Past articles in this blog have discussed the control test for establishing an employment relationship as opposed to independent contractor status, (see Lowe’s post here and Employee or Independent Contractor post here.) Although government agencies such as the Department of Labor or IRS describe the test in various ways, the fundamental concept is control, and the employer’s right to control can make an individual an employee rather than an independent contractor. An independent contractor contracts to produce the required result his way, usually with his own tools and largely to his own schedule; an employee produces the desired result subject to the orders and control of the employer over means and methods used.
But a recent decision of the U. S. Supreme Court, which engendered headlines for other reasons, featured a quirk of state law in Illinois that created employee status regardless of control. The federal Medicaid program funds state-run programs that provide in-home services for individuals who because of age, illness or disability might otherwise require institutionalization. The home health care service providers (called “personal assistants” in Illinois) are hired, directed and subject to firing by the person receiving care, known as the customer. The Illinois law explicitly states that the customer shall be the employer of the personal assistant.
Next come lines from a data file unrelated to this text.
/-! ### onCrewKey -/

@[simp] theorem State.onCrewKey_pkg (k : Nat) (g : Crew → Crew) : (s.onCrewKey k g).pkg = s.pkg := rfl
@[simp] theorem State.onCrewKey_dies (k : Nat) (g : Crew → Crew) : (s.onCrewKey k g).dies = s.dies := rfl
@[simp] theorem State.onCrewKey_hubs (k : Nat) (g : Crew → Crew) : (s.onCrewKey k g).hubs = s.hubs := rfl
@[simp] theorem State.onCrewKey_links (k : Nat) (g : Crew → Crew) : (s.onCrewKey k g).links = s.links := rfl
@[simp] theorem State.onCrewKey_training (k : Nat) (g : Crew → Crew) : (s.onCrewKey k g).training = s.training := rfl
@[simp] theorem State.onCrewKey_errcnt (k : Nat) (g : Crew → Crew) : (s.onCrewKey k g).errcnt = s.errcnt := rfl
@[simp] theorem State.onCrewKey_mb (k : Nat) (g : Crew → Crew) : (s.onCrewKey k g).mb = s.mb := rfl
@[simp] theorem State.onCrewKey_endpoints (k : Nat) (g : Crew → Crew) : (s.onCrewKey k g).endpoints = s.endpoints := rfl
@[simp] theorem State.onCrewKey_clusters (k : Nat) (g : Crew → Crew) : (s.onCrewKey k g).clusters = s.clusters := rfl
@[simp] theorem State.onCrewKey_served (k : Nat) (g : Crew → Crew) : (s.onCrewKey k g).served = s.served := rfl
@[simp] theorem State.onCrewKey_vds (k : Nat) (g : Crew → Crew) : (s.onCrewKey k g).vds = s.vds := rfl
@[simp] theorem State.onCrewKey_ctxs (k : Nat) (g : Crew → Crew) : (s.onCrewKey k g).ctxs = s.ctxs := rfl
@[simp] theorem State.onCrewKey_qis (k : Nat) (g : Crew → Crew) : (s.onCrewKey k g).qis = s.qis := rfl
@[simp] theorem State.onCrewKey_tasks (k : Nat) (g : Crew → Crew) : (s.onCrewKey k g).tasks = s.tasks := rfl
@[simp] theorem State.onCrewKey_launches (k : Nat) (g : Crew → Crew) : (s.onCrewKey k g).launches = s.launches := rfl
@[simp] theorem State.onCrewKey_gangs (k : Nat) (g : Crew → Crew) : (s.onCrewKey k g).gangs = s.gangs := rfl
@[simp] theorem State.onCrewKey_crews (k : Nat) (g : Crew → Crew) : (s.onCrewKey k g).crews = adjust s.crews k g := rfl
@[simp] theorem State.onCrewKey_warps (k : Nat) (g : Crew → Crew) : (s.onCrewKey k g).warps = s.warps := rfl
@[simp] theorem State.onCrewKey_gather (k : Nat) (g : Crew → Crew) : (s.onCrewKey k g).gather = s.gather := rfl
@[simp] theorem State.onCrewKey_contWarps (k : Nat) (g : Crew → Crew) : (s.onCrewKey k g).contWarps = s.contWarps := rfl
@[simp] theorem State.onCrewKey_preempts (k : Nat) (g : Crew → Crew) : (s.onCrewKey k g).preempts = s.preempts := rfl
@[simp] theorem State.onCrewKey_images (k : Nat) (g : Crew → Crew) : (s.onCrewKey k g).images = s.images := rfl
@[simp] theorem State.onCrewKey_mem (k : Nat) (g : Crew → Crew) : (s.onCrewKey k g).mem = s.mem := rfl
@[simp] theorem State.onCrewKey_syndrome (k : Nat) (g : Crew → Crew) : (s.onCrewKey k g).syndrome = s.syndrome := rfl
@[simp] theorem State.onCrewKey_patched (k : Nat) (g : Crew → Crew) : (s.onCrewKey k g).patched = s.patched := rfl
@[simp] theorem State.onCrewKey_pending (k : Nat) (g : Crew → Crew) : (s.onCrewKey k g).pending = s.pending := rfl
@[simp] theorem State.onCrewKey_wbuf (k : Nat) (g : Crew → Crew) : (s.onCrewKey k g).wbuf = s.wbuf := rfl
@[simp] theorem State.onCrewKey_releases (k : Nat) (g : Crew → Crew) : (s.onCrewKey k g).releases = s.releases := rfl
@[simp] theorem State.onCrewKey_syncs (k : Nat) (g : Crew → Crew) : (s.onCrewKey k g).syncs = s.syncs := rfl
@[simp] theorem State.onCrewKey_guards (k : Nat) (g : Crew → Crew) : (s.onCrewKey k g).guards = s.guards := rfl
@[simp] theorem State.onCrewKey_owners (k : Nat) (g : Crew → Crew) : (s.onCrewKey k g).owners = s.owners := rfl
@[simp] theorem State.onCrewKey_dir (k : Nat) (g : Crew → Crew) : (s.onCrewKey k g).dir = s.dir := rfl
@[simp] theorem State.onCrewKey_dieDir (k : Nat) (g : Crew → Crew) : (s.onCrewKey k g).dieDir = s.dieDir := rfl
@[simp] theorem State.onCrewKey_probes (k : Nat) (g : Crew → Crew) : (s.onCrewKey k g).probes = s.probes := rfl
@[simp] theorem State.onCrewKey_leaseQ (k : Nat) (g : Crew → Crew) : (s.onCrewKey k g).leaseQ = s.leaseQ := rfl
@[simp] theorem State.onCrewKey_leaseBuf (k : Nat) (g : Crew → Crew) : (s.onCrewKey k g).leaseBuf = s.leaseBuf := rfl
@[simp] theorem State.onCrewKey_lost (k : Nat) (g : Crew → Crew) : (s.onCrewKey k g).lost = s.lost := rfl
@[simp] theorem State.onCrewKey_atoms (k : Nat) (g : Crew → Crew) : (s.onCrewKey k g).atoms = s.atoms := rfl
@[simp] theorem State.onCrewKey_drr (k : Nat) (g : Crew → Crew) : (s.onCrewKey k g).drr = s.drr := rfl
@[simp] theorem State.onCrewKey_badgers (k : Nat) (g : Crew → Crew) : (s.onCrewKey k g).badgers = s.badgers := rfl
@[simp] theorem State.onCrewKey_exts (k : Nat) (g : Crew → Crew) : (s.onCrewKey k g).exts = s.exts := rfl
@[simp] theorem State.onCrewKey_inbound (k : Nat) (g : Crew → Crew) : (s.onCrewKey k g).inbound = s.inbound := rfl
@[simp] theorem State.onCrewKey_tlb (k : Nat) (g : Crew → Crew) : (s.onCrewKey k g).tlb = s.tlb := rfl
@[simp] theorem State.onCrewKey_walks (k : Nat) (g : Crew → Crew) : (s.onCrewKey k g).walks = s.walks := rfl
@[simp] theorem State.onCrewKey_time (k : Nat) (g : Crew → Crew) : (s.onCrewKey k g).time = s.time := rfl
@[simp] theorem State.onCrewKey_out (k : Nat) (g : Crew → Crew) : (s.onCrewKey k g).out = s.out := rfl
@[simp] theorem State.onCrewKey_rot (k : Nat) (g : Crew → Crew) : (s.onCrewKey k g).rot = s.rot := rfl
@[simp] theorem State.onCrewKey_inbox (k : Nat) (g : Crew → Crew) : (s.onCrewKey k g).inbox = s.inbox := rfl
@[simp] theorem State.onCrewKey_turn (k : Nat) (g : Crew → Crew) : (s.onCrewKey k g).turn = s.turn := rfl
@[simp] theorem State.onCrewKey_beat (k : Nat) (g : Crew → Crew) : (s.onCrewKey k g).beat = s.beat := rfl
@[simp] theorem State.onCrewKey_cur (k : Nat) (g : Crew → Crew) : (s.onCrewKey k g).cur = s.cur := rfl
@[simp] theorem State.onCrewKey_second (k : Nat) (g : Crew → Crew) : (s.onCrewKey k g).second = s.second := rfl
@[simp] theorem State.onCrewKey_stamp (k : Nat) (g : Crew → Crew) : (s.onCrewKey k g).stamp = s.stamp := rfl
@[simp] theorem State.onCrewKey_nextId (k : Nat) (g : Crew → Crew) : (s.onCrewKey k g).nextId = s.nextId := rfl

/-! ### onCrew -/

@[simp] theorem State.onCrew_pkg (c k : Nat) (g : Crew → Crew) : (s.onCrew c k g).pkg = s.pkg := rfl
@[simp] theorem State.onCrew_dies (c k : Nat) (g : Crew → Crew) : (s.onCrew c k g).dies = s.dies := rfl
@[simp] theorem State.onCrew_hubs (c k : Nat) (g : Crew → Crew) : (s.onCrew c k g).hubs = s.hubs := rfl
@[simp] theorem State.onCrew_links (c k : Nat) (g : Crew → Crew) : (s.onCrew c k g).links = s.links := rfl
@[simp] theorem State.onCrew_training (c k : Nat) (g : Crew → Crew) : (s.onCrew c k g).training = s.training := rfl
@[simp] theorem State.onCrew_errcnt (c k : Nat) (g : Crew → Crew) : (s.onCrew c k g).errcnt = s.errcnt := rfl
@[simp] theorem State.onCrew_mb (c k : Nat) (g : Crew → Crew) : (s.onCrew c k g).mb = s.mb := rfl
@[simp] theorem State.onCrew_endpoints (c k : Nat) (g : Crew → Crew) : (s.onCrew c k g).endpoints = s.endpoints := rfl
@[simp] theorem State.onCrew_clusters (c k : Nat) (g : Crew → Crew) : (s.onCrew c k g).clusters = s.clusters := rfl
@[simp] theorem State.onCrew_served (c k : Nat) (g : Crew → Crew) : (s.onCrew c k g).served = s.served := rfl
@[simp] theorem State.onCrew_vds (c k : Nat) (g : Crew → Crew) : (s.onCrew c k g).vds = s.vds := rfl
@[simp] theorem State.onCrew_ctxs (c k : Nat) (g : Crew → Crew) : (s.onCrew c k g).ctxs = s.ctxs := rfl
@[simp] theorem State.onCrew_qis (c k : Nat) (g : Crew → Crew) : (s.onCrew c k g).qis = s.qis := rfl
@[simp] theorem State.onCrew_tasks (c k : Nat) (g : Crew → Crew) : (s.onCrew c k g).tasks = s.tasks := rfl
@[simp] theorem State.onCrew_launches (c k : Nat) (g : Crew → Crew) : (s.onCrew c k g).launches = s.launches := rfl
@[simp] theorem State.onCrew_gangs (c k : Nat) (g : Crew → Crew) : (s.onCrew c k g).gangs = s.gangs := rfl
@[simp] theorem State.onCrew_crews (c k : Nat) (g : Crew → Crew) : (s.onCrew c k g).crews = adjust s.crews (crewKey c k) g := rfl
@[simp] theorem State.onCrew_warps (c k : Nat) (g : Crew → Crew) : (s.onCrew c k g).warps = s.warps := rfl
@[simp] theorem State.onCrew_gather (c k : Nat) (g : Crew → Crew) : (s.onCrew c k g).gather = s.gather := rfl
@[simp] theorem State.onCrew_contWarps (c k : Nat) (g : Crew → Crew) : (s.onCrew c k g).contWarps = s.contWarps := rfl
@[simp] theorem State.onCrew_preempts (c k : Nat) (g : Crew → Crew) : (s.onCrew c k g).preempts = s.preempts := rfl
@[simp] theorem State.onCrew_images (c k : Nat) (g : Crew → Crew) : (s.onCrew c k g).images = s.images := rfl
@[simp] theorem State.onCrew_mem (c k : Nat) (g : Crew → Crew) : (s.onCrew c k g).mem = s.mem := rfl
@[simp] theorem State.onCrew_syndrome (c k : Nat) (g : Crew → Crew) : (s.onCrew c k g).syndrome = s.syndrome := rfl
@[simp] theorem State.onCrew_patched (c k : Nat) (g : Crew → Crew) : (s.onCrew c k g).patched = s.patched := rfl
@[simp] theorem State.onCrew_pending (c k : Nat) (g : Crew → Crew) : (s.onCrew c k g).pending = s.pending := rfl
@[simp] theorem State.onCrew_wbuf (c k : Nat) (g : Crew → Crew) : (s.onCrew c k g).wbuf = s.wbuf := rfl
@[simp] theorem State.onCrew_releases (c k : Nat) (g : Crew → Crew) : (s.onCrew c k g).releases = s.releases := rfl
@[simp] theorem State.onCrew_syncs (c k : Nat) (g : Crew → Crew) : (s.onCrew c k g).syncs = s.syncs := rfl
@[simp] theorem State.onCrew_guards (c k : Nat) (g : Crew → Crew) : (s.onCrew c k g).guards = s.guards := rfl
@[simp] theorem State.onCrew_owners (c k : Nat) (g : Crew → Crew) : (s.onCrew c k g).owners = s.owners := rfl
@[simp] theorem State.onCrew_dir (c k : Nat) (g : Crew → Crew) : (s.onCrew c k g).dir = s.dir := rfl
@[simp] theorem State.onCrew_dieDir (c k : Nat) (g : Crew → Crew) : (s.onCrew c k g).dieDir = s.dieDir := rfl
@[simp] theorem State.onCrew_probes (c k : Nat) (g : Crew → Crew) : (s.onCrew c k g).probes = s.probes := rfl
@[simp] theorem State.onCrew_leaseQ (c k : Nat) (g : Crew → Crew) : (s.onCrew c k g).leaseQ = s.leaseQ := rfl
@[simp] theorem State.onCrew_leaseBuf (c k : Nat) (g : Crew → Crew) : (s.onCrew c k g).leaseBuf = s.leaseBuf := rfl
@[simp] theorem State.onCrew_lost (c k : Nat) (g : Crew → Crew) : (s.onCrew c k g).lost = s.lost := rfl
@[simp] theorem State.onCrew_atoms (c k : Nat) (g : Crew → Crew) : (s.onCrew c k g).atoms = s.atoms := rfl
@[simp] theorem State.onCrew_drr (c k : Nat) (g : Crew → Crew) : (s.onCrew c k g).drr = s.drr := rfl
@[simp] theorem State.onCrew_badgers (c k : Nat) (g : Crew → Crew) : (s.onCrew c k g).badgers = s.badgers := rfl
@[simp] theorem State.onCrew_exts (c k : Nat) (g : Crew → Crew) : (s.onCrew c k g).exts = s.exts := rfl
@[simp] theorem State.onCrew_inbound (c k : Nat) (g : Crew → Crew) : (s.onCrew c k g).inbound = s.inbound := rfl
@[simp] theorem State.onCrew_tlb (c k : Nat) (g : Crew → Crew) : (s.onCrew c k g).tlb = s.tlb := rfl
@[simp] theorem State.onCrew_walks (c k : Nat) (g : Crew → Crew) : (s.onCrew c k g).walks = s.walks := rfl
@[simp] theorem State.onCrew_time (c k : Nat) (g : Crew → Crew) : (s.onCrew c k g).time = s.time := rfl
@[simp] theorem State.onCrew_out (c k : Nat) (g : Crew → Crew) : (s.onCrew c k g).out = s.out := rfl
@[simp] theorem State.onCrew_rot (c k : Nat) (g : Crew → Crew) : (s.onCrew c k g).rot = s.rot := rfl
@[simp] theorem State.onCrew_inbox (c k : Nat) (g : Crew → Crew) : (s.onCrew c k g).inbox = s.inbox := rfl
@[simp] theorem State.onCrew_turn (c k : Nat) (g : Crew → Crew) : (s.onCrew c k g).turn = s.turn := rfl
@[simp] theorem State.onCrew_beat (c k : Nat) (g : Crew → Crew) : (s.onCrew c k g).beat = s.beat := rfl
@[simp] theorem State.onCrew_cur (c k : Nat) (g : Crew → Crew) : (s.onCrew c k g).cur = s.cur := rfl
@[simp] theorem State.onCrew_second (c k : Nat) (g : Crew → Crew) : (s.onCrew c k g).second = s.second := rfl
@[simp] theorem State.onCrew_stamp (c k : Nat) (g : Crew → Crew) : (s.onCrew c k g).stamp = s.stamp := rfl
@[simp] theorem State.onCrew_nextId (c k : Nat) (g : Crew → Crew) : (s.onCrew c k g).nextId = s.nextId := rfl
This is consistent with the traditional control test.
However, in 2003, the governor of Illinois issued an executive order, later codified as a public act by the Illinois Legislature, stating that while the customer retains the right to hire, supervise and fire, the personal assistant is nevertheless deemed to be a public employee “solely” for the purpose of coverage under the public labor relations act. The effect of this law was to allow a labor union to represent thousands of personal assistants, and ultimately to collect union dues from them, which were deducted directly from Medicaid payments. This payment of dues was challenged and eventually overturned on First Amendment grounds in the decision in Harris v. Quinn, decided on June 30, 2014.
Under the traditional control test, a personal assistant would not have been a state employee, which was acknowledged by one part of state law. However, another part of state law “deemed” the personal assistants to be state employees solely for the purpose of being aggregated into a bargaining unit for union representation. The experience of the Illinois personal assistants shows that a traditional and logical legal principle – in this case the control test to establish an employment relationship – can nevertheless be altered by the political process.